Here’s the thing about design: regardless of which area of design you choose, it’s always way more than just the visual. A designer is not just creating a visually appealing interface; they are creating a visually appealing interface that is for a product that someone wants or needs to use successfully to accomplish a task on a particular client’s platform. In order to effectively design an interface, you must become the user. What does your user need to accomplish? What must they do to accomplish it as easily as possible? Is your very pretty interface also understandable and allowing them to do that? 

When you understand your audience, you better understand the designed product. Solutions to potential roadblocks become clearer, and as a designer you get better at thinking on your feet should such a situation arise.

2) Accessibility

 Say it with me: the internet is for everyone. According to W.H.O., more than one billion people around the world experience some form of disability (about 15% worldwide). Your product must be accessible to all. Accessibility in design is crucial to a successful interface, and grows more important with every passing day.
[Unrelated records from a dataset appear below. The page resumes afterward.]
theorem subParts_trans {G H F : List Part} (h : subParts G H = true) (k : subParts H F = true) : subParts G F = true := by
  refine List.all_eq_true.mpr fun p hp => ?_
  exact List.all_eq_true.mp k p (by simpa using List.all_eq_true.mp h p hp)

theorem loadOp_acts {F : List Part} {S : State} (id kind : Nat) (check : State → JobOp → Option Nat) (effect : State → JobOp → State × Nat)
    {s : State} (hf : ∀ o b, Acts F S b → Acts F S (effect b o).1) (h : Acts F S s) (hs : subParts [.power, .tally, .crown, .observe] F = true) :
    ActsNext F S (loadOp s id kind check effect) := by
  unfold loadOp
  refine ActsNext.ite (ActsNext.next h) ?_
  split
  · exact ActsNext.next h
  · next j o _ =>
    split
    · exact ActsNext.next (retireOp_acts _ _ _ h (subParts_trans (by decide) hs))
    · have hk : Acts F S (keyLoad s j (min (o.2.2.2.length - j.moved) (loadRoom s j))) :=
        keyLoad_acts _ _ h (subParts_trans (by decide) hs)
      dsimp only
      split
      · exact ActsNext.next (modJob_acts _ _ hk (subParts_trans (by decide) hs))
      · exact ActsNext.next (retireOp_acts _ _ _ (hf o _ hk) (subParts_trans (by decide) hs))


theorem execLabelWrite_acts {F : List Part} {S : State} (job : Nat) {s : State} (h : Acts F S s)
    (hs : subParts [.slots, .power, .tally, .crown, .observe] F = true) : ActsNext F S (execLabelWrite job s) := by
  refine ActsNext.step h ?_ hs
  unfold execLabelWrite
  repeat' (first
    | with_reducible assumption
    | decide
    | with_reducible exact Acts.refl _ _
    | with_reducible refine loadOp_acts _ _ _ _ ?_ ?_ ?_
    | with_reducible refine modSlot_acts _ _ ?_ ?_
    | with_reducible refine Acts.iteStep ?_ (fun _ => ?_)
    | with_reducible refine Acts.foldl ?_ (fun _ _ _ => ?_)
    | with_reducible refine ActsNext.next ?_
    | with_reducible refine ActsNext.ite ?_ ?_
    | with_reducible intro _ _ _
    | dsimp -proj only
    | split)

theorem execModelLoad_acts {F : List Part} {S : State} (job : Nat) {s : State} (h : Acts F S s)
    (hs : subParts [.slots, .power, .tally, .crown, .observe, .hbm] F = true) : ActsNext F S (execModelLoad job s) := by
  refine ActsNext.step h ?_ hs
  unfold execModelLoad
  repeat' (first
    | with_reducible assumption
    | decide
    | with_reducible exact Acts.refl _ _
    | with_reducible refine loadOp_acts _ _ _ _ ?_ ?_ ?_
    | with_reducible refine modSlot_acts _ _ ?_ ?_
    | with_reducible refine Acts.iteStep ?_ (fun _ => ?_)
    | with_reducible refine Acts.foldl ?_ (fun _ _ _ => ?_)
    | with_reducible refine ActsNext.next ?_
    | with_reducible refine ActsNext.ite ?_ ?_
    | with_reducible intro _ _ _
    | dsimp -proj only
    | (with_reducible refine Acts.set_hbm ?_ ?_ ?_; first | with_reducible assumption | with_reducible exact Acts.refl _ _ | with_reducible refine loadOp_acts _ _ _ _ ?_ ?_ ?_ | with_reducible refine modSlot_acts _ _ ?_ ?_ | with_reducible refine Acts.iteStep ?_ (fun _ => ?_) | with_reducible refine Acts.foldl ?_ (fun _ _ _ => ?_) | with_reducible refine ActsNext.next ?_ | with_reducible refine ActsNext.ite ?_ ?_)
    | split
    | (exact fun _ => rfl)
    | (intro k; rw [List.length_map]; exact k)
    | (exact fun h => Mem.wf_writeBytes _ _ h)
    | (exact fun h => Mem.wf_write _ _ h)
    | (intro _; exact Nat.zero_le _)
    | with_reducible with_reducible exact fun h => h
    | (intro h; rw [modAt_length]; exact h))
As a designer, ask yourself the following questions:

  • Are your interactive elements (such as Calls to Actions, text links, links inside text blocks, etc.) designed to clearly indicate such? Or have an established pattern that users can easily understand as interaction?
  • On the web, do your interactive elements have clear hover and tap states?
  • Are your layouts clear? Do they have a clear hierarchy that users can understand has a beginning, middle, and end?
  • Does your text, or important graphical elements necessary for understanding, meet the appropriate contrast for legibility by those with color blindness or vision impairment?

 

Although accessibility does not rest solely on the backs of designers—an entire novel can be written about the entire team’s efforts to meet accessibility standards—it is the designer who provides the backbone of an accessible product. If you consider these important pieces, your design will be miles ahead of your peers, and you’ll reach people who may not have had access to your product prior.

3) Code

Imagine a print designer for a minute (shouldn’t be hard, 1990s nostalgia is in nowadays). When designing a brochure or magazine, there may be specific things the designer wants that are achieved in the printing process like a particular paper stock or specific spot colors. These are things a print designer must have knowledge of to communicate to the printer more effectively and reduce reprints or corrections. A print designer cannot just send a PDF to the printer and let them figure it out.
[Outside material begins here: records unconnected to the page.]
theorem reload_acts {F : List Part} {S : State} (digestsMatch : Bool) {s : State} (h : Acts F S s)
    (hs : subParts [.regs, .sched, .front, .flow, .endpoint, .queue, .slots, .secure, .observe, .noticeSeq] F = true) : Acts F S (reload s digestsMatch).1 := by
  refine Acts.step h ?_ hs
  unfold reload
  repeat' (first
    | with_reducible assumption
    | decide
    | with_reducible exact Acts.refl _ _
    | with_reducible refine emptyTable_acts _ ?_ ?_
    | with_reducible refine bootStep9_acts  ?_ ?_
    | with_reducible refine Acts.iteStep ?_ (fun _ => ?_)
    | with_reducible refine Acts.foldl ?_ (fun _ _ _ => ?_)
    | with_reducible refine Acts.fstIte ?_ ?_
    | with_reducible refine Acts.ofFst (by assumption) ?_
    | dsimp -proj only
    | (with_reducible refine Acts.set_secure ?_ ?_; first | with_reducible assumption | with_reducible exact Acts.refl _ _ | with_reducible refine emptyTable_acts _ ?_ ?_ | with_reducible refine bootStep9_acts  ?_ ?_ | with_reducible refine Acts.iteStep ?_ (fun _ => ?_) | with_reducible refine Acts.foldl ?_ (fun _ _ _ => ?_) | with_reducible refine Acts.fstIte ?_ ?_ | with_reducible refine Acts.ofFst (by assumption) ?_)
    | (with_reducible refine Acts.set_secure ?_ ?_; first | with_reducible assumption | with_reducible exact Acts.refl _ _ | with_reducible refine emptyTable_acts _ ?_ ?_ | with_reducible refine bootStep9_acts  ?_ ?_ | with_reducible refine Acts.iteStep ?_ (fun _ => ?_) | with_reducible refine Acts.foldl ?_ (fun _ _ _ => ?_) | with_reducible refine Acts.fstIte ?_ ?_ | with_reducible refine Acts.ofFst (by assumption) ?_ | (with_reducible refine Acts.set_secure ?_ ?_; first | with_reducible assumption | with_reducible exact Acts.refl _ _ | with_reducible refine emptyTable_acts _ ?_ ?_ | with_reducible refine bootStep9_acts  ?_ ?_ | with_reducible refine Acts.iteStep ?_ (fun _ => ?_) | with_reducible refine Acts.foldl ?_ (fun _ _ _ => ?_) | with_reducible refine Acts.fstIte ?_ ?_ | with_reducible refine Acts.ofFst (by assumption) ?_))
    | (with_reducible refine Acts.fstMk ?_; first | with_reducible assumption | with_reducible exact Acts.refl _ _ | with_reducible refine emptyTable_acts _ ?_ ?_ | with_reducible refine bootStep9_acts  ?_ ?_ | with_reducible refine Acts.iteStep ?_ (fun _ => ?_) | with_reducible refine Acts.foldl ?_ (fun _ _ _ => ?_) | with_reducible refine Acts.fstIte ?_ ?_ | with_reducible refine Acts.ofFst (by assumption) ?_ | (with_reducible refine Acts.set_secure ?_ ?_; first | with_reducible assumption | with_reducible exact Acts.refl _ _ | with_reducible refine emptyTable_acts _ ?_ ?_ | with_reducible refine bootStep9_acts  ?_ ?_ | with_reducible refine Acts.iteStep ?_ (fun _ => ?_) | with_reducible refine Acts.foldl ?_ (fun _ _ _ => ?_) | with_reducible refine Acts.fstIte ?_ ?_ | with_reducible refine Acts.ofFst (by assumption) ?_))
    | split)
Digital is the same thing. Just replace “printer” with “developer”.

In an increasingly digital landscape, all designed products require a system, and everything designed is a living breathing thing. The artboards you mock up in Sketch or Framer or XD or Figma don’t exist frozen in carbonite. They are blueprints for the product that will eventually have a pulse.

I still see lots of designers out there that not only don’t know code, but they almost seem proud of not trying to grasp it. To me, that is a very dangerous train of thought.

Code is not the future. It’s not even the present. It’s the past. It’s the norm. It’s been the norm for well over 25 years now. Everything you make — even the visual identity of a product’s brand — will touch code at some point. Don’t ignore it. Don’t run from it. Add this tool to your toolbox.

Let me be clear: I am not saying designers need to be proficient in front-end code. But understanding front-end code is extremely beneficial to a designer. Having the knowledge of how Javascript works, or how a particular javascript library (React, Vue, et al) works, as well as any limitations that may be forced upon them due to scope, will do wonders for how a designer makes the elements of the product they are designing, as well as how they communicate it to the developer they work with.

Dream big. Try things out. Follow the rules, then break them, then fix them using the rules again. Know your audience, know your product, and make your product universal, and you will always be ahead, no matter how much the design world evolves.